───── DATA TO EXAMINE

-- ==== Sys2Proof/Machine/Idle.lean ====
section
/-!
DEFINITION. What a step does while no command waits: the timebase counts (R427), with the slew of R285, the real-time clock counts KPR cycles
(R431, R432), and edges of a lost crystal begin its judgement anew (R408, R409).
-/
namespace Sys2Proof.Machine

/-- The counts that a KPR cycle adds to FRACTION under TRIM_EFF, given the cycle's place in its run of 2^20: a trim of +k adds one in each of the
run's first k cycles, a trim of −k withholds it there (R432; their places are the model's choice, log entry 67). -/
def kprCounts (trim place : Nat) : Nat :=
  if trim % 256 < 128 then (if place < trim % 256 then 2 else 1) else if place < 256 - trim % 256 then 0 else 1

/-- A KPR cycle (R431). A carry into SECONDS is SECONDS_CARRY's: until then FRACTION stays at its last value, and what it counts is owed. -/
def kprCycle : Eff := .read fun s =>
  let rtc := (s.reg rTbsRtc).toNat
  let f := rtc % 32768 + kprCounts (s.fld rTbsRtcTrim 16 8) s.dev.keep.kpr
  .andThen (putReg rTbsRtc (rtc - rtc % 32768 + min f 32767))
    (onDev fun d => { d with keep := { d.keep with kpr := (d.keep.kpr + 1) % 2 ^ 20, owed := d.keep.owed + (f - 32767) } })

/-- The crystals and the keeper's clock in a tick. -/
def idleClocks : Eff := .read fun s =>
  Eff.when (s.dev.keep.powered || s.fld rClkStatus 0 2 == 2) (Eff.all
    [ .act .free, Eff.when (s.fld rClkStatus 0 2 == 2 && Config.xtalEdge s.freeCount) (putFld rClkStatus 0 2 3),
      Eff.when (s.dev.keep.powered && s.fld rTbsKeeper 2 2 == 2 && Config.kxtalEdge s.freeCount) (putFld rTbsKeeper 2 2 3),
      Eff.when (s.dev.keep.powered && Config.kprCycle s.freeCount) kprCycle ])

/-- One tick of the timebase, once it has started. While a slew is to be made good, one tick in 256 is added or withheld (R285). -/
def idleTick (s : State) : State :=
  if !s.dev.clk.started then s else
  let f := s.dev.fab
  let due := f.slew != 0 && f.slewTick % 256 == 255
  let step : Nat := if due then (if 0 < f.slew then 2 else 0) else 1
  let slew : Int := if due then (if 0 < f.slew then f.slew - 1 else f.slew + 1) else f.slew
  let tick : Nat := if f.slew = 0 then 0 else f.slewTick + 1
  { s with
    now := (s.now + step) % 2 ^ 64
    dev := { s.dev with fab := { f with slew := slew, slewTick := if slew = 0 then 0 else tick } } }

/-- One idle step. -/
def idle (s : State) : State := idleTick (idleClocks.run s)

end Sys2Proof.Machine
end

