/-- The first barge of a kind waits in the inbox, is next in its flow, and passes the checks of R271. -/
abbrev Arrived (s : State) (kind : Nat) (w : Waiting) : Prop :=
  firstFit (fun b => b.kind == kind && true) [] s.dev.fab.inbox = some w ∧ NextOfFlow s w.barge ∧ s.bargeCheck w.barge = none

/-- R260, R261, R266: a barge that arrives whole on an UP port in its LSEQ's order moves the port's expected LSEQ on and counts; its LACK goes out; one for this chip waits
to be performed. One out of order, or spoilt in its first check, is not taken. -/
def Obligations.BargeReception : Prop :=
  (∀ (s : State) (p l : Nat) (b : Barge) (bs : List Byte), p < 16 → s.pState p = 2 → parseBarge bs = (some l, some b) → l = (s.port p).rxSeq → b.dest = s.chipId →
    Completes (.bargeReceive p bs false) s (Reaching (fun u =>
        (u.port p).rxSeq = (l + 1) % 4096 ∧ u.reg (rIbnPCnt p 5) = w64 (satAdd 64 (s.reg (rIbnPCnt p 5)).toNat 1) ∧
        u.dev.fab.inbox = s.dev.fab.inbox ++ [{ input := p, barge := b }] ∧ u.out = .frame p (control 0x12 l) :: s.out ∧ Frame (fun o => o == rIbnPCnt p 5) s u)
      sweep)) ∧
  (∀ (s : State) (p l : Nat) (b : Barge) (bs : List Byte), p < 16 → s.pState p = 2 → parseBarge bs = (some l, some b) → l = (s.port p).rxSeq → b.dest ≠ s.chipId →
    Completes (.bargeReceive p bs false) s (Reaching (fun u =>
        (u.port p).rxSeq = (l + 1) % 4096 ∧ u.out = .frame p (control 0x12 l) :: s.out ∧ Frame (fun o => o == rIbnPCnt p 5) s u) (forward p b))) ∧
  (∀ (s : State) (p : Nat) (bs : List Byte) (b : Option Barge), p < 16 → s.pState p = 2 → parseBarge bs = (none, b) →
    Completes (.bargeReceive p bs false) s fun t => t.out = .frame p (control 0x13 (s.port p).rxSeq) :: s.out ∧ Frame (fun _ => false) s t ∧ t.dev = s.dev) ∧
  (∀ (s : State) (p l : Nat) (b : Barge) (bs : List Byte) (x : Bool), p < 16 → s.pState p = 2 → parseBarge bs = (some l, some b) → l ≠ (s.port p).rxSeq →
    Completes (.bargeReceive p bs x) s fun t => t = s)

/-- R254, R272, R256: a WRITE whose bytes may be written and meet no poison writes them to HBM; a GATE_INC raises its gate by AMOUNT; a FIRMWARE message is handed to the
control cores; a READ_REQ of HBM reads its bytes for the READ_DATA; and a REDUCE_PART is given to the rank engine: each is then answered OK. -/
def Obligations.BargesPerformed : Prop :=
  (∀ (s : State) (w : Waiting) (es : List EccEvent),
    firstFit (fun b => b.kind == 1 && !(inHbm b.addr && s.cowWait b.addr b.payload.length)) [] s.dev.fab.inbox = some w → NextOfFlow s w.barge →
    s.bargeCheck w.barge = none → w.barge.coded = false → w.barge.pmap = 0 → w.barge.addr + w.barge.payload.length ≤ hbmSize → w.barge.payload ≠ [] →
    (∀ p ∈ sectorsOf w.barge.addr w.barge.payload.length, s.poisoned p = false) → es = [] →
    Completes (.write es) s fun t =>
      (∀ i, i < w.barge.payload.length → t.byte (w.barge.addr + i) = w.barge.payload.getD i 0#8) ∧
      (∀ a, (a < w.barge.addr ∨ w.barge.addr + w.barge.payload.length ≤ a) → t.byte a = s.byte a) ∧ SameGates s t) ∧
  (∀ (s : State) (w : Waiting), s.sound = true → Arrived s 3 w →
    Completes .gateInc s fun t =>
      min (s.gate w.barge.basin (bitsOf w.barge.arg 0 8) + bitsOf w.barge.arg 32 32) (2 ^ 64 - 1) ≤ t.gate w.barge.basin (bitsOf w.barge.arg 0 8)) ∧
  (∀ (s : State) (w : Waiting), Arrived s 0x2F w →
    Completes .firmware s fun t => .firmware w.barge.srcChip w.barge.payload ∈ t.out ∧ SameHbm s t ∧ SameGates s t) ∧
  (∀ (s : State) (w : Waiting), s.readReady = none → Arrived s 2 w → inHbm w.barge.addr = true → s.poison = [] →
    Completes (.readReq []) s (Reaching (fun u => SameHbm s u ∧ SameGates s u ∧
        u.reg (rMemActRd w.barge.basin) = w64 (satAdd 64 (s.reg (rMemActRd w.barge.basin)).toNat (32 * (sectorsOf w.barge.addr (bitsOf w.barge.arg 48 16)).length)))
      (.andThen (sendReadData w.barge (s.bytes w.barge.addr (bitsOf w.barge.arg 48 16)) []) sweep))) ∧
  (∀ (s : State) (w : Waiting), Arrived s 4 w →
    Completes .reducePart s (Reaching (fun u => u.dev.fab.inbox = dropWaiting w s.dev.fab.inbox ∧ Frame (fun _ => false) s u)
      (Eff.all [rankPart w.barge, delivered w.barge, rankFlush w.barge.basin, sweep])))
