-- ==== Sys2Proof/Laws/Step.lean ====
section
/-!
SUPPORT. What a step can do, said once: an effect, a reset of the main domain, or a tick.
-/
namespace Sys2Proof.Machine
open Sys2Proof

theorem State.mainReset_sound {s : State} (h : s.sound = true) (b : Bool) : (s.mainReset b).sound = true := by
  rw [State.sound_iff] at h ⊢
  exact ⟨mwf_filter h.1 _, rfl, h.2.2.1, h.2.2.2.1, h.2.2.2.2.1, by simp [State.mainReset], by simp [State.mainReset]⟩
theorem State.chipReset_sound {s : State} (h : s.sound = true) : s.chipReset.sound = true := by
  unfold State.chipReset
  split
  · exact h
  · exact Eff.run_sound _ (State.mainReset_sound (Eff.run_sound _ h) _)
theorem State.powerFall_sound {s : State} (h : s.sound = true) (i : Nat) : (s.powerFall i).sound = true := by
  unfold State.powerFall
  split
  · exact h
  · refine Eff.run_sound _ ?_
    split
    · exact h
    · exact State.mainReset_sound (Eff.run_sound _ h) _

/-- The commands that reset the main domain. -/
def isMainReset : Instr → Bool
  | .chipReset => true
  | .pwrGoodFall _ => true
  | _ => false

/-- Every command is an effect, or one of the two that reset the main domain. -/
theorem exec_cases (c : Instr) (s : State) : (isMainReset c = false ∧ ∃ e : Eff, exec c s = .next (e.run s)) ∨
    (c = .chipReset ∧ exec c s = .next s.chipReset) ∨ ∃ i, c = .pwrGoodFall i ∧ exec c s = .next (s.powerFall i) := by
  cases c
  case chipReset => exact .inr (.inl ⟨rfl, rfl⟩)
  case pwrGoodFall => exact .inr (.inr ⟨_, rfl, rfl⟩)
  all_goals exact .inl ⟨rfl, _, rfl⟩

theorem idleTick_sound {s : State} (h : s.sound = true) : (idleTick s).sound = true := by
  unfold idleTick
  split
  · exact h
  · rw [State.sound_iff] at h ⊢
    exact ⟨h.1, h.2.1, h.2.2.1, h.2.2.2.1, h.2.2.2.2.1, h.2.2.2.2.2.1, Nat.mod_lt _ (by decide)⟩
theorem idle_sound {s : State} (h : s.sound = true) : (idle s).sound = true := idleTick_sound (Eff.run_sound _ h)

theorem State.mainReset_pending (s : State) (b : Bool) : (s.mainReset b).pending = s.pending := rfl
theorem State.chipReset_pending (s : State) : s.chipReset.pending = s.pending := by
  unfold State.chipReset
  split
  · rfl
  · rw [Eff.run_pending, State.mainReset_pending, Eff.run_pending]
theorem State.powerFall_pending (s : State) (i : Nat) : (s.powerFall i).pending = s.pending := by
  unfold State.powerFall
  split
  · rfl
  · rw [Eff.run_pending]
    split
    · rfl
    · rw [State.poreset, State.mainReset_pending, Eff.run_pending]

theorem keepLink_local (a b : Nat) : (keepLink a b).Only (Act.Local fun _ => true) := by
  simp [keepLink, strapAddresses]

end Sys2Proof.Machine
end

──────────

Could you write out exactly the lines above, starting at the first one and ending with the line that has "each of the"?

-- ==== Sys2Proof/Machine/Idle.lean ====
section
/-!
DEFINITION. What a step does while no command waits: the timebase counts (R427), with the slew of R285, the real-time clock counts KPR cycles
(R431, R432), and edges of a lost crystal begin its judgement anew (R408, R409).
-/
namespace Sys2Proof.Machine

/-- The counts that a KPR cycle adds to FRACTION under TRIM_EFF, given the cycle's place in its run of 2^20: a trim of +k adds one in each of the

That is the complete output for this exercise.